Assigned task – From the first line to the last, repeat the data below exactly.

Data provided –
◇ ◇ ◇ ◇

/-- RATE PROPOSE (R266): the responder accepts and goes to the rate, from ACTIVE too when the initiator retrains for its load; it sends ACCEPT again while the initiator goes on asking (R263). -/
def execRatePropose (p : Port) (rate : Nat) (s : State) : Out :=
  let n := pidx p
  let l := s.linkOf n
  let between := decide (l.mode = .rateTrial ∧ l.trialStep = 0) || s.inService n
  if s.initiator n = false ∧ between = true ∧ rate = l.rate + 1 ∧ rate ≤ s.rateLimit n then
    let s := if s.inService n then ((s.linkExit n 0).updLink n (fun l => { l with fast := false })).linkMode n .rateTrial else s
    let s := s.updLink n (fun l => { l with trial := some rate, sentPass := none, gotPass := none, trialUp := s.tm.up })
    .next (((s.sendOn n .training (.rate 1 rate)).toRate n rate false).updLink n (fun l => { l with lastTrain := some (.rate 1 rate), trainUp := s.tm.up }))
  else if l.mode = .rateTrial ∧ l.trialStep = 2 ∧ s.initiator n = false ∧ l.back = false ∧ l.trial = some rate then .next (s.sendOn n .training (.rate 1 rate))
  else .next s

/-- RATE ACCEPT (R266). -/
def execRateAccept (p : Port) (rate : Nat) (s : State) : Out :=
  let n := pidx p
  let l := s.linkOf n
  if l.mode = .rateTrial ∧ l.trialStep = 1 ∧ l.trial = some rate then .next (s.toRate n rate false) else .next s

/-- TEST (R258, R266): a soak frame with a CRC error or an invalid header spoils the soak; both are counted. -/
def execTest (p : Port) (f : SoakFrame) (s : State) : Out :=
  let n := pidx p
  if (s.linkOf n).mode = .rateTrial ∧ (s.linkOf n).trialStep = 6 then
    let s := (s.bumpBy (Reg.link n 0x18) (if f.crcGood then 0 else 1)).bumpBy (Reg.link n 0x28) f.invalidHeaders
    .next (s.updLink n (fun l => { l with ownClean := l.ownClean && f.crcGood && decide (f.invalidHeaders = 0) }))
  else .next s

/-- SOAK_END (R266): 10 ms of soak end; PASS or FAIL is sent. -/
def execSoakEnd (p : Port) (s : State) : Out :=
  let n := pidx p
  let l := s.linkOf n
  if l.mode = .rateTrial ∧ l.trialStep = 6 then
    let s := s.reachUp (l.soakUp + 10000000)
    let s := s.setLink n { l with trialStep := 7, sentPass := some l.ownClean }
    .next ((s.trainSend n (.rate (if l.ownClean then 2 else 3) l.rate)).trialResult n)
  else .next s

/-- The partner's result of a trial. -/
def State.gotResult (s : State) (p : Nat) (pass : Bool) : State :=
  let l := s.linkOf p
  if l.mode = .rateTrial ∧ 6 ≤ l.trialStep then (s.setLink p { l with gotPass := some pass }).trialResult p else s

/-- RATE PASS (R266). -/
def execRatePass (p : Port) (s : State) : Out := .next (s.gotResult (pidx p) true)

/-- RATE FAIL (R266). -/
def execRateFail (p : Port) (s : State) : Out := .next (s.gotResult (pidx p) false)

/-- When the state of a port times out (Table 10-5): a rate trial counts from its proposal. -/
def LinkSt.limitUp (l : LinkSt) : Nat :=
  match l.mode with
  | .detect => l.testUp + 100000000
  | .clockLock => l.testUp + 500000
  | .eqTune | .deskew => l.testUp + 1000000
  | .blockLock | .identify => l.testUp + 2000000
  | .rateTrial => l.trialUp + 25000000
  | .secure => l.testUp + 50000000
  | .disabled | .sleep | .active | .fault | .test => 0

/-- LINK_STATE_TIMEOUT (R263, R269, Table 10-5). -/
def execLinkStateTimeout (p : Port) (s : State) : Out :=
  let n := pidx p
  let l := s.linkOf n
  let s := s.reachUp l.limitUp
  match l.mode with
  | .detect =>
    let s := s.setBit (Reg.link n 0) 11
    .next (if l.sleeps then s.linkMode n .sleep else s.linkDetect n)
  | .rateTrial => .next (if l.back then s.linkDetect n else if l.trialStep ≤ 1 then (s.updLink n (fun l => { l with prevRate := l.rate })).rateBack n else s.rateBack n)
  | .clockLock | .eqTune | .blockLock | .deskew | .identify | .secure => .next (s.linkDetect n)
  | .disabled | .sleep | .active | .fault | .test => .next s

/-- TRAINING_RESEND (R263). -/
def execTrainingResend (p : Port) (s : State) : Out :=
  let n := pidx p
  let l := s.linkOf n
  let s := if l.lastTrain.isSome then (s.reachUp (l.trainUp + 10000)).updLink n (fun l => { l with trainUp := max s.tm.up (l.trainUp + 10000) }) else s
  match l.lastTrain with
  | some b =>
    if l.mode = .identify ∨ l.mode = .rateTrial then .next (s.sendOn n .training b)
    else if l.mode = .secure then .next (s.sendOn n .key b)
    else .next s
  | none => .next s

/-- FAULT_RETRY (R268): causes 4 and 5 retry after 1 s. -/
def execFaultRetry (p : Port) (s : State) : Out :=
  let n := pidx p
  let l := s.linkOf n
  .next (if l.mode = .fault ∧ 4 ≤ l.faultCause then (s.reachUp (l.testUp + 1000000000)).linkDetect n else s)

/-- RETRAIN (R263): a write of RETRAIN to LINK_CTRL. -/
def execRetrain (p : Port) (s : State) : Out :=
  let n := pidx p
  let m := (s.linkOf n).mode
  .next (if m = .disabled ∨ m = .test then s else s.linkDetect n)

/-- LOS (R269). -/
def execLos (p : Port) (s : State) : Out := .next (s.linkLose (pidx p) 1)

/-- CLOCK_UNLOCK (R269). -/
def execClockUnlock (p : Port) (s : State) : Out := .next (s.linkLose (pidx p) 2)

/-- BLOCK_UNLOCK (R269): the headers of 64 consecutive blocks of one lane, 32 or more of them invalid. -/
def execBlockUnlock (w : HeaderWindow) (s : State) : Out :=
  let n := pidx w.port
  let bad := (w.headers.filter (fun h => !hdrOk h)).length
  .next (if s.inService n = true ∧ 32 ≤ bad then (s.bumpBy (Reg.link n 0x28) bad).linkLose n 3 else s)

◇ ◇ ◇ ◇

Finished exercise –
/-- RATE PROPOSE (R266): the responder accepts and goes to the rate, from ACTIVE too when the initiator retrains for its load; it sends ACCEPT again while the initiator goes on asking (R263). -/
def execRatePropose (p : Port) (rate : Nat) (s : State) : Out :=
  let n := pidx p
  let l := s.linkOf n
  let between := decide (l.mode = .rateTrial ∧ l.trialStep = 0) || s.inService n
  if s.initiator n = false ∧ between = true ∧ rate = l.rate + 1 ∧ rate ≤ s.rateLimit n then
    let s := if s.inService n then ((s.linkExit n 0).updLink n (fun l => { l with fast := false })).linkMode n .rateTrial else s
    let s := s.updLink n (fun l => { l with trial := some rate, sentPass := none, gotPass := none, trialUp := s.tm.up })
    .next (((s.sendOn n .training (.rate 1 rate)).toRate n rate false).updLink n (fun l => { l with lastTrain := some (.rate 1 rate), trainUp := s.tm.up }))
  else if l.mode = .rateTrial ∧ l.trialStep = 2 ∧ s.initiator n = false ∧ l.back = false ∧ l.trial = some rate then .next (s.sendOn n .training (.rate 1 rate))
  else .next s

/-- RATE ACCEPT (R266). -/
def execRateAccept (p : Port) (rate : Nat) (s : State) : Out :=
  let n := pidx p
  let l := s.linkOf n
  if l.mode = .rateTrial ∧ l.trialStep = 1 ∧ l.trial = some rate then .next (s.toRate n rate false) else .next s

/-- TEST (R258, R266): a soak frame with a CRC error or an invalid header spoils the soak; both are counted. -/
def execTest (p : Port) (f : SoakFrame) (s : State) : Out :=
  let n := pidx p
  if (s.linkOf n).mode = .rateTrial ∧ (s.linkOf n).trialStep = 6 then
    let s := (s.bumpBy (Reg.link n 0x18) (if f.crcGood then 0 else 1)).bumpBy (Reg.link n 0x28) f.invalidHeaders
    .next (s.updLink n (fun l => { l with ownClean := l.ownClean && f.crcGood && decide (f.invalidHeaders = 0) }))
  else .next s

/-- SOAK_END (R266): 10 ms of soak end; PASS or FAIL is sent. -/
def execSoakEnd (p : Port) (s : State) : Out :=
  let n := pidx p
  let l := s.linkOf n
  if l.mode = .rateTrial ∧ l.trialStep = 6 then
    let s := s.reachUp (l.soakUp + 10000000)
    let s := s.setLink n { l with trialStep := 7, sentPass := some l.ownClean }
    .next ((s.trainSend n (.rate (if l.ownClean then 2 else 3) l.rate)).trialResult n)
  else .next s

/-- The partner's result of a trial. -/
def State.gotResult (s : State) (p : Nat) (pass : Bool) : State :=
  let l := s.linkOf p
  if l.mode = .rateTrial ∧ 6 ≤ l.trialStep then (s.setLink p { l with gotPass := some pass }).trialResult p else s

/-- RATE PASS (R266). -/
def execRatePass (p : Port) (s : State) : Out := .next (s.gotResult (pidx p) true)

/-- RATE FAIL (R266). -/
def execRateFail (p : Port) (s : State) : Out := .next (s.gotResult (pidx p) false)

/-- When the state of a port times out (Table 10-5): a rate trial counts from its proposal. -/
def LinkSt.limitUp (l : LinkSt) : Nat :=
  match l.mode with
  | .detect => l.testUp + 100000000
  | .clockLock => l.testUp + 500000
  | .eqTune | .deskew => l.testUp + 1000000
  | .blockLock | .identify => l.testUp + 2000000
  | .rateTrial => l.trialUp + 25000000
  | .secure => l.testUp + 50000000
  | .disabled | .sleep | .active | .fault | .test => 0

/-- LINK_STATE_TIMEOUT (R263, R269, Table 10-5). -/
def execLinkStateTimeout (p : Port) (s : State) : Out :=
  let n := pidx p
  let l := s.linkOf n
  let s := s.reachUp l.limitUp
  match l.mode with
  | .detect =>
    let s := s.setBit (Reg.link n 0) 11
    .next (if l.sleeps then s.linkMode n .sleep else s.linkDetect n)
  | .rateTrial => .next (if l.back then s.linkDetect n else if l.trialStep ≤ 1 then (s.updLink n (fun l => { l with prevRate := l.rate })).rateBack n else s.rateBack n)
  | .clockLock | .eqTune | .blockLock | .deskew | .identify | .secure => .next (s.linkDetect n)
  | .disabled | .sleep | .active | .fault | .test => .next s

/-- TRAINING_RESEND (R263). -/
def execTrainingResend (p : Port) (s : State) : Out :=
  let n := pidx p
  let l := s.linkOf n
  let s := if l.lastTrain.isSome then (s.reachUp (l.trainUp + 10000)).updLink n (fun l => { l with trainUp := max s.tm.up (l.trainUp + 10000) }) else s
  match l.lastTrain with
  | some b =>
    if l.mode = .identify ∨ l.mode = .rateTrial then .next (s.sendOn n .training b)
    else if l.mode = .secure then .next (s.sendOn n .key b)
    else .next s
  | none => .next s

/-- FAULT_RETRY (R268): causes 4 and 5 retry after 1 s. -/
def execFaultRetry (p : Port) (s : State) : Out :=
  let n := pidx p
  let l := s.linkOf n
  .next (if l.mode = .fault ∧ 4 ≤ l.faultCause then (s.reachUp (l.testUp + 1000000000)).linkDetect n else s)

/-- RETRAIN (R263): a write of RETRAIN to LINK_CTRL. -/
def execRetrain (p : Port) (s : State) : Out :=
  let n := pidx p
  let m := (s.linkOf n).mode
  .next (if m = .disabled ∨ m = .test then s else s.linkDetect n)

/-- LOS (R269). -/
def execLos (p : Port) (s : State) : Out := .next (s.linkLose (pidx p) 1)

/-- CLOCK_UNLOCK (R269). -/
def execClockUnlock (p : Port) (s : State) : Out := .next (s.linkLose (pidx p) 2)

/-- BLOCK_UNLOCK (R269): the headers of 64 consecutive blocks of one lane, 32 or more of them invalid. -/
def execBlockUnlock (w : HeaderWindow) (s : State) : Out :=
  let n := pidx w.port
  let bad := (w.headers.filter (fun h => !hdrOk h)).length
  .next (if s.inService n = true ∧ 32 ≤ bad then (s.bumpBy (Reg.link n 0x28) bad).linkLose n 3 else s)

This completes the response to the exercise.